在启动zookeper之后,我又启动了代理0,然后启动了其余节点。在代理0日志中可以看到它正在读取__consumer_offsets,似乎它们存储在代理0中。以下是示例日志:
卡夫卡版本:kafka_2.10-0.10.2.0
2017-06-30 10:50:47,381] INFO [GroupCoordinator 0]: Loading group metadata for console-consumer-85124 with generation 2 (kafka.coordinator.GroupCoordinator)
[2017-06-30 10:50:47,382] INFO [Group Metadata Manager on Broker 0]: Finished loading offsets from __consumer_offsets-41 in 23 milliseconds. (kafka.coordinator.GroupMetadataManager)
[2017-06-30 10:50:47,382] INFO [Group Metadata Manager on Broker 0]: Loading offsets and group metadata from __consumer_offsets-44 (kafka.coordinator.GroupMetadataManager)
[2017-06-30 10:50:47,387] INFO [Group Metadata Manager on Broker 0]: Finished loading offsets from __consumer_offsets-44 in 5 milliseconds. (kafka.coordinator.GroupMetadataManager)
[2017-06-30 10:50:47,387] INFO [Group Metadata Manager on Broker 0]: Loading offsets and group metadata from __consumer_offsets-47 (kafka.coordinator.GroupMetadataManager)
[2017-06-30 10:50:47,398] INFO [Group Metadata Manager on Broker 0]: Finished loading offsets from __consumer_offsets-47 in 11 milliseconds. (kafka.coordinator.GroupMetadataManager)
[2017-06-30 10:50:47,398] INFO [Group Metadata Manager on Broker 0]: Loading offsets and group metadata from __consumer_offsets-1 (kafka.coordinator.GroupMetadataManager)
Run Code Online (Sandbox Code Playgroud)
另外,我可以在同一代理0日志中看到GroupCoordinator消息。
[2017-06-30 14:35:22,874] INFO [GroupCoordinator 0]: Preparing to restabilize group console-consumer-34472 with old generation 1 (kafka.coordinator.GroupCoordinator)

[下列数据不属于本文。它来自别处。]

-- ==== Sys2Proof/Machine/Flow.lean ====
section
/-! DEFINITION. How an ACS command comes to run: the command at hand and what holds it (R91, R107, R111, R112, R121),
its operands as resolved (R89, R94, R113), the commit of its outputs (R108, R440), its end (R92, R96, R97, R113), and
its start as a sequence of steps. -/

namespace Sys2Proof.Machine

/-- Lifts an operation that sees the tick and the coefficients. -/
def onCoreA (f : Amb → Core → Core) (s : State) : Host.Outcome State Fault Refusal :=
  .next { s with core := f ⟨s.tick.count, s.led.coefNow, s.led.imgNow⟩ s.core }

/-- A command at hand: where it comes from and what it acts for. -/
structure Env where
  op   : Nat
  cmd  : Cmd
  now  : Nat
  q    : Nat
  part : Nat
  fn   : Nat
  inst : Option Inst := none
  prog : Option Program := none
  idx  : Nat := 0
  /-- Place in the order of its queue or instance. -/
  n    : Nat := 0
  draw : Nat := 0
  /-- The builder stands at it: a control command that its row evaluates (R105). -/
  front : Bool := false
  /-- What the builder has chosen for it, and its steps as planned (R195, R197). -/
  choice : Option Choice := none
  plan   : List PStep := []
  deriving DecidableEq, Repr

/-- How a command does not come to run: it waits, it completes with a status and a detail word of its own (none: the
one of R97), or it is a violation (R120) of a kind with an offending value. -/
inductive Stop where
  | wait
  | fail (st : Status) (detail : Option Nat)
  | violation (kind value : Nat)
  deriving DecidableEq, Repr

def Stop.malformed : Stop := .fail .malformed none
/-- STATE with its code (R119). -/
def Stop.state (code : Nat) : Stop := .fail .state (some code)

/-- Refuses unless a condition holds. -/
def need (b : Bool) (s : Stop) : Except Stop Unit := if b then .ok () else .error s

def Env.sub (e : Env) : Nat := e.cmd.sub.toNat
def Env.flags (e : Env) : Nat := e.cmd.flags.toNat
def Env.word (e : Env) (k : Nat) : Nat := (cmdWords e.cmd).getD k 0
/-- Rounding mode (R145): 1 is ties away from zero. -/
def Env.mode (e : Env) : Bool := bitAt 2 e.flags
def Env.flag (e : Env) (k : Nat) : Bool := bitAt k e.flags

/-! ### Operand words -/

/-- The copy that a scope names for the instance (R110). A per-binding descriptor in an invoked instance, which has no binding,
names a copy of the instance (DESIGN CHOICE, log 52). -/
def Env.key (e : Env) (scope : Nat) : CopyKey :=
  match e.inst with
  | some i =>
    if scope == 1 then .inst i.id
    else if scope == 2 then (match i.binding with
      | some b => .binding b
      | none => .inst i.id)
    else .shared
  | none => .shared

/-- The buffer number behind a handle: a view of an adapter stands for the buffer that has the role, as the instance
resolved it for its home tick (R355, R358). -/
def Env.bufNum (e : Env) (c : Core) (h : Nat) : Nat :=
  let m := match e.inst with
    | some i => if i.home.isSome then i.views else c.viewMap e.part
    | none => c.viewMap e.part
  handleNum ((m.find? (·.1 == h)).elim h (·.2))

/-- Words of the present descriptor operands, and the descriptors they name. -/
def Env.dWord (e : Env) (k : Nat) : Option Desc :=
  match e.prog with
  | some p => p.descs[e.word k % 65536]?
  | none => none

/-- PREV of a descriptor operand (R89, R112). -/
def Env.isPrev (e : Env) (k : Nat) : Bool := bitAt 31 (e.word k)

/-- Operand words that products read as their stationary operands (R191, R243). -/
def statWords (op : Nat) : List Nat := if op == 0x1001 || op == 0x1002 then [1] else if op == 0x1004 then [1, 2] else []

/-- Stationary operand word `k` of product `ix` of a work (R191, R254). Blocks of a committed version, which nothing before the command
is still to write, are those of every command that reads it so; a transposed copy and staged rows of K or V are the command's own, and
lie in the granary. -/
def Env.stationary (e : Env) (c : Core) (w : Work) (ix k : Nat) (open_ : Bool) : Option Stat :=
  (e.dWord k).map fun d =>
    let b := e.bufNum c d.handle
    let ver (x : Desc) : Nat := (c.copy e.part (e.bufNum c x.handle) (e.key x.scope)).version
    let own := open_ || e.op == 0x1004 || d.transposed
    { blk := { part := e.part, buf := b, key := e.key d.scope, desc := d, ver := ver d, mver := if e.flag 3 then (e.dWord 5).map ver else none
               own := if own then some (w, ix) else none }
      bits := bitsOf d.dtype
      dram := !own && !c.isTensor e.part b }

/-- Buffers behind a descriptor: data, scale stream, row scales. -/
def Env.descBufs (e : Env) (c : Core) (d : Desc) : List Nat :=
  ([d.handle, d.scaleH, d.rowH].filter (· != 0)).map (e.bufNum c)

def Env.bufsOf (e : Env) (c : Core) (ks : List Nat) : List Nat :=
  ks.flatMap fun k =>
    match e.dWord k with
    | some d => e.descBufs c d
    | none => []

/-- Buffers that a ring command reads and writes: HOST_WRITE reads and HOST_READ writes the handle in word 0. -/
def Env.ringIn (e : Env) : List Nat := if e.op == 0x6004 then [handleNum (e.word 0)] else []
def Env.ringOut (e : Env) : List Nat := if e.op == 0x6003 then [handleNum (e.word 0)] else []

/-- Staged copies that a GRAFT COMMIT reads, and candidates that it writes (R358). -/
def Env.viewBufs (e : Env) (c : Core) (f : Nat × Nat × Nat × Nat → Nat) : List Nat :=
  if e.op == 0x5005 && e.sub == 1 then (c.adapter e.part (e.word 0)).entries.map fun x => handleNum (f x) else []

/-- Buffers that a command reads, in the order of its queue or instance: an operand with PREV is not of that order (R112). -/
def Env.insB (e : Env) (c : Core) : List Nat :=
  (if e.inst.isSome then e.bufsOf c ((inWords e.op e.sub e.flags).filter fun k => !e.isPrev k) else e.ringIn) ++
    e.viewBufs c (·.1)
/-- Buffers that a command writes. -/
def Env.outsB (e : Env) (c : Core) : List Nat :=
  (if e.inst.isSome then e.bufsOf c (outWords e.op e.sub e.flags) else e.ringOut) ++ e.viewBufs c (·.2.2.1)

/-- Scalars that a command reads: its value words, the dynamic dimensions of its descriptors, and S0 where a record of a bound
instance carries it (Table 15-1). -/
def Env.scalarsIn (e : Env) : List Nat :=
  (if e.op == 0x000B && e.inst.any (·.binding.isSome) then [0] else []) ++
  match opWords e.inst.isSome e.op e.sub e.flags with
  | none => []
  | some l =>
    (List.range 6).flatMap fun k =>
      match l.getD k .z with
      | .v => (scalarRef (e.word k)).toList
      | .d => match e.dWord k with
        | some d => (d.dims.filter dynDim).map (· - 0xFFFFFFF0)
        | none => []
      | _ => []

/-- The scalar that a command writes: SETS its destination, and the commands of R218. -/
def Env.scalarW (e : Env) : Option Nat :=
  if e.op == 0x000A then some (e.word 0) else if e.inst.isSome then scalarOut e.op e.sub (e.word 4) else none

/-- What a command reads and writes: buffers and scalars. -/
structure Uses where
  ins  : List Nat
  outs : List Nat
  sIn  : List Nat := []
  sOut : Option Nat := none
  deriving DecidableEq, Repr

def Env.uses (e : Env) (c : Core) : Uses := ⟨e.insB c, e.outsB c, e.scalarsIn, e.scalarW⟩

def meet (a b : List Nat) : Bool := a.any fun x => b.contains x

/-! ### The command at hand -/

/-- Control commands at which the builder stands until they are evaluated (R105 to R107): TICKWAIT, BRANCH, LOOP, CALL, RETURN,
HALT, and a WAIT that has not been met. -/
def isControl (op : Nat) : Bool := op ∈ [0x0004, 0x0005, 0x0006, 0x0007, 0x0008, 0x0009, 0x000C]

/-- Commands of an instance that start without a place in a sheaf: NOP, FENCE, WAIT and SETS have no step, and nothing counts
them. -/
def unplanned (op : Nat) : Bool := op ∈ [0x0001, 0x0002, 0x0004, 0x000A]

/-- Equal fields; how reads end is no field of a command. -/
def sameCmd (a b : Cmd) : Bool := { a with src := .ring 0, rd := .ok } == { b with src := .ring 0, rd := .ok }

/-- The context of a stream command: chunks are appended in ring order (R300), and a FEED that waits for space holds
later stream commands of its context (R301). -/
def streamKey (op : Nat) (c : Cmd) : Option Nat :=
  if op == 0x4001 then some (c.w2.toNat % 4096)
  else if op == 0x4002 || op == 0x4003 || op == 0x4004 then some (c.w0.toNat % 4096) else none

/-- No FENCE, and no WAIT unless the builder has passed it (`past`), is still ahead of place `n` in a ring; where the command there
follows the one just before it (flag bit 0), that one has completed (R91, R107). -/
def Core.ringOpen (c : Core) (q n : Nat) (chained past : Bool) : Bool :=
  let e := c.q q
  let before := e.fetched.filter fun g => decide (g.n < n)
  !(before.any fun g => g.op == 0x0002 || (!past && g.op == 0x0004)) &&
  (!chained ||
    (!(before.any fun g => g.n + 1 == n) && !(c.runs.any fun r => r.ofRing q && r.n + 1 == n) && !(e.waiting.any fun w => w.1 + 1 == n)))

/-- What an INVOKE has made starts when the INVOKE may (R91, R107). -/
def Core.gateOpen (c : Core) (i : Inst) : Bool := i.binding.isSome || i.begun || c.ringOpen i.queue i.ringN i.chained false

/-- A fetched command of a queue that nothing before it holds: no FENCE or WAIT is still ahead, the command just
before it has completed when flag bit 0 asks for it, a FENCE has nothing before it (R91, R107), and stream commands of
one context keep their order. -/
def Core.ringReady (c : Core) (q : Nat) (f : Fetched) (past : Bool := false) : Bool :=
  let e := c.q q
  let before := e.fetched.filter fun g => decide (g.n < f.n)
  let runs := c.runs.filter fun r => r.ofRing q && decide (r.n < f.n)
  c.ringOpen q f.n (bitAt 0 f.cmd.flags.toNat) past &&
  (f.op != 0x0002 || (before.isEmpty && runs.isEmpty && !(e.waiting.any fun w => decide (w.1 < f.n)))) &&
  (match streamKey f.op f.cmd with
    | none => true
    | some k =>
      !(before.any fun g => g.op == 0x4002 && streamKey g.op g.cmd == some k &&
          (f.op == 0x4002 || (c.ctx k).waitFeed.any fun w => g.cmd == { w.1 with rd := .ok })) &&
        (f.op != 0x4002 || !(runs.any fun r => r.op == 0x4002 && streamKey r.op r.cmd == some k)))

def Program.op (p : Program) (idx : Nat) : Nat := ((p.cmds[idx]?).map (·.1)).getD 0

/-- A FENCE is among the commands that have not started. -/
def fenced (p : Program) (l : List Todo) : Bool := l.any fun u => p.op u.idx == 0x0002

/-- No picture up to the instance's own is carried: a picture that decodes slowly holds its own instance and those of later
pictures, unless they have started (R49, R50). -/
def Core.picOpen (c : Core) (i : Inst) : Bool :=
  i.begun || match i.pic with
    | none => true
    | some (k, n) => !((c.ctx k).pics.any fun p => decide (p.num ≤ n) && p.carried && !p.decoded)

/-- A command of an instance that nothing holds: no picture that is carried, and nothing before its INVOKE, holds the instance; the
sheaf in force plans it, no FENCE or WAIT before it is left, and a FENCE
and flag bit 0 find what they ask for (R91, R107). -/
def Core.instReady (c : Core) (i : Inst) (p : Program) (op : Nat) (cmd : Cmd) (t : Todo) : Bool :=
  let runs := c.runs.filter fun r => r.ofInst i.id && decide (r.n < t.seq)
  let todo := i.todo.filter fun u => decide (u.seq < t.seq)
  c.picOpen i && c.gateOpen i && (unplanned op || t.inSheaf) && !fenced p todo && (op != 0x0002 || (runs.isEmpty && todo.isEmpty)) &&
  (!bitAt 0 cmd.flags.toNat || (!(runs.any fun r => r.n + 1 == t.seq) && !(todo.any fun u => u.seq + 1 == t.seq))) &&
  !(t.behind.any fun w => todo.any fun u => u.seq == w)

/-- The place at which the builder stands. -/
def Inst.here (i : Inst) : Todo := { seq := i.seq, idx := i.pc, scalars := i.scalars, owed := i.owed, bad := i.badScal }

/-- An instance as a command of it sees it. -/
def Inst.seen (i : Inst) (t : Todo) : Inst := { i with scalars := t.scalars, owed := t.owed, badScal := t.bad }

/-- A command of an instance in hand. -/
def Core.envAt (c : Core) (now op : Nat) (cmd : Cmd) (i : Inst) (p : Program) (t : Todo) : Env :=
  { op := op, cmd := cmd, now := now, q := i.queue, part := i.part, fn := (c.q i.queue).func
    inst := some (i.seen t), prog := some p, idx := t.idx, n := t.seq, draw := c.free
    choice := t.choice, plan := t.plan }

/-- The scalars that the control command reads at which the builder stands are settled (R105), and no TICKWAIT is open. -/
def Core.frontSettled (i : Inst) (e : Env) : Bool := !i.halted && i.tickWait.isNone && !meet (i.owed.map (·.1)) e.scalarsIn

/-- The control command at which the builder stands may complete: its scalars are settled, no TICKWAIT is open, no FENCE is
left before it, and flag bit 0 finds the command before it completed (R91, R105, R107). -/
def Core.frontReady (c : Core) (i : Inst) (p : Program) (e : Env) : Bool :=
  !i.halted && i.tickWait.isNone && !fenced p i.todo && !meet (i.owed.map (·.1)) e.scalarsIn &&
  (!bitAt 0 e.flags || (!(c.runs.any fun r => r.ofInst i.id && r.n + 1 == i.seq) && !(i.todo.any fun u => u.seq + 1 == i.seq)))
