-- ==== Sys2Proof/Machine/Program.lean ====
section
/-! DEFINITION. PROG_LOAD (R98, R99) and BIND (R100). -/

namespace Sys2Proof.Machine

/-- One of the numbers below `n` that are not in use, by a free choice (R95 does not say which); none where all are. -/
def pickFree (draw n : Nat) (used : List Nat) : Option Nat :=
  let l := (List.range n).filter fun i => !used.contains i
  if l.isEmpty then none else some (l.getD (Config.freeNat draw 0 % l.length) 0)

/-- A detail word of R97 with its own low half. -/
def Env.detailAt (e : Env) (low : Nat) : Option Nat := some (e.op * 65536 + low)

/-- PROG_LOAD sub-operation 0: the image checked and loaded. -/
def progLoad (e : Env) (c : Core) : Except Stop (Core × Option Run) := do
  let l ← e.hostRead c (e.long 0) (e.word 2)
  match parseImage l with
  | none => .error (.fail .malformed (e.detailAt 0xFFFF))
  | some im =>
    match im.descs.findSome? (foreignIn e.part) with
    | some h => .error (.violation 1 h)
    | none =>
      match c.imageFault e.part im with
      | some i => .error (.fail .malformed (e.detailAt i))
      | none =>
        match pickFree e.draw 256 ((c.programs.filter (·.part == e.part)).map (·.num)) with
        | none => .error (.fail .noSpace none)
        | some n =>
          let p : Program :=
            { part := e.part, num := n, lc := im.lc, allow := im.allow, glw := im.glw, entry := im.entry
              cmds := im.cmds, descs := im.descs.filterMap id }
          .ok ({ c with programs := c.programs ++ [p] }, some (quick (handleOf e.part n)))

/-- PROG_LOAD sub-operation 1: STATE while a binding or an unfinished instance of the program exists; the manual gives
no code for it (log 18). -/
def progUnload (e : Env) (c : Core) : Except Stop (Core × Option Run) := do
  let p ← c.progOf e.part (e.word 0)
  need (!(c.bindings.any fun b => b.part == e.part && b.prog == p.num) &&
    !(c.insts.any fun i => i.part == e.part && i.prog == p.num)) (.fail .state none)
  .ok ({ c with programs := c.programs.filter fun x => !(x.part == e.part && x.num == p.num) }, some (quick 0))

/-- What a PROG_LOAD does, by its sub-operation. -/
def progCmd (e : Env) (c : Core) : Except Stop (Core × Option Run) := if e.sub == 0 then progLoad e c else progUnload e c

def execProgLoad (c : Cmd) (s : State) : Host.Outcome State Fault Refusal := onCoreA (Core.command 0x7005 c progCmd) s

/-- The instances of an ended binding and its copies make way for a new binding of its number (R110): they keep each other under a
number that no binding can have. -/
def Core.vacate (c : Core) (n : Nat) : Core :=
  let m := n + 4096 * (1 + (c.insts.filterMap (·.binding)).foldl (fun m b => max m (b / 4096)) 0)
  { c with
    insts := c.insts.map fun i => if i.binding == some n then { i with binding := some m } else i
    copies := c.copies.map fun x => if x.key == .binding n then { x with key := .binding m } else x }

/-- The copies of one binding have their resting places from BIND on (R245). -/
def Core.reserveBound (c : Core) (part : Nat) (p : Program) (n : Nat) : Core :=
  p.bufs.foldl (fun c b =>
    if (c.buf? part b).any fun x => x.kind == 0 && x.desc.scope == 2 then c.reserve part b (.binding n) else c) c

/-- BIND sub-operation 0. -/
def bindMake (e : Env) (c : Core) : Except Stop (Core × Option Run) := do
  let p ← c.progOf e.part (e.word 0)
  let k := e.word 1 % 4096
  let x := c.ctx k
  need (x.state == .closed || x.part == e.part) (.violation 1 k)
  need (x.state == .opened || x.state == .running || x.state == .stopped) (.state (cstateCode x.state))
  need (c.dramFits e.part (c.bindBytes e.part p) 0) (.fail .noSpace none)
  match (pickFree e.draw 4096 (c.bindings.map (·.num) ++ c.insts.filterMap (·.binding))).orElse fun _ =>
      pickFree e.draw 4096 (c.bindings.map (·.num)) with
  | none => .error (.fail .noSpace none)
  | some n =>
    let b : Binding :=
      { num := n, part := e.part, prog := p.num, ctx := k
        allow := if bitAt 2 (e.word 2) then e.word 2 % 4 else p.allow
        tag := e.cmd.w3, param := e.cmd.w4, queue := e.q }
    let c := if c.insts.any (·.binding == some n) then c.vacate n else c
    let c := ({ c with bindings := c.bindings ++ [b] }).reserveBound e.part p n
    .ok ((c.updCtx k fun x => x.scan true).activate e.part, some (quick n))

/-- BIND sub-operation 1: the binding ends at the next build. One that is marked already is no longer in force: MALFORMED (DESIGN
CHOICE, log 52). -/
def bindEnd (e : Env) (c : Core) : Except Stop (Core × Option Run) :=
  match c.binding? (e.word 0) with
  | none => .error .malformed
  | some b =>
    if b.part != e.part then .error (.violation 1 (e.word 0))
    else if b.ending then .error .malformed
    else .ok ({ c with bindings := listSet c.bindings (·.num == e.word 0) fun x => { x with ending := true } }, some (quick 0))

/-- What a BIND does, by its sub-operation. -/
def bindCmd (e : Env) (c : Core) : Except Stop (Core × Option Run) := if e.sub == 0 then bindMake e c else bindEnd e c

def execBind (c : Cmd) (s : State) : Host.Outcome State Fault Refusal := onCoreA (Core.command 0x7006 c bindCmd) s

end Sys2Proof.Machine
end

[2017-06-30 14:35:22,877] INFO [GroupCoordinator 0]: Group console-consumer-34472 with generation 2 is now empty (kafka.coordinator.GroupCoordinator)
[2017-06-30 14:35:25,946] INFO [GroupCoordinator 0]: Preparing to restabilize group console-consumer-6612 with old generation 1 (kafka.coordinator.GroupCoordinator)
[2017-06-30 14:35:25,946] INFO [GroupCoordinator 0]: Group console-consumer-6612 with generation 2 is now empty (kafka.coordinator.GroupCoordinator)
[2017-06-30 14:35:38,326] INFO [GroupCoordinator 0]: Preparing to restabilize group console-consumer-30165 with old generation 1 (kafka.coordinator.GroupCoordinator)
[2017-06-30 14:35:38,326] INFO [GroupCoordinator 0]: Group console-consumer-30165 with generation 2 is now empty (kafka.coordinator.GroupCoordinator)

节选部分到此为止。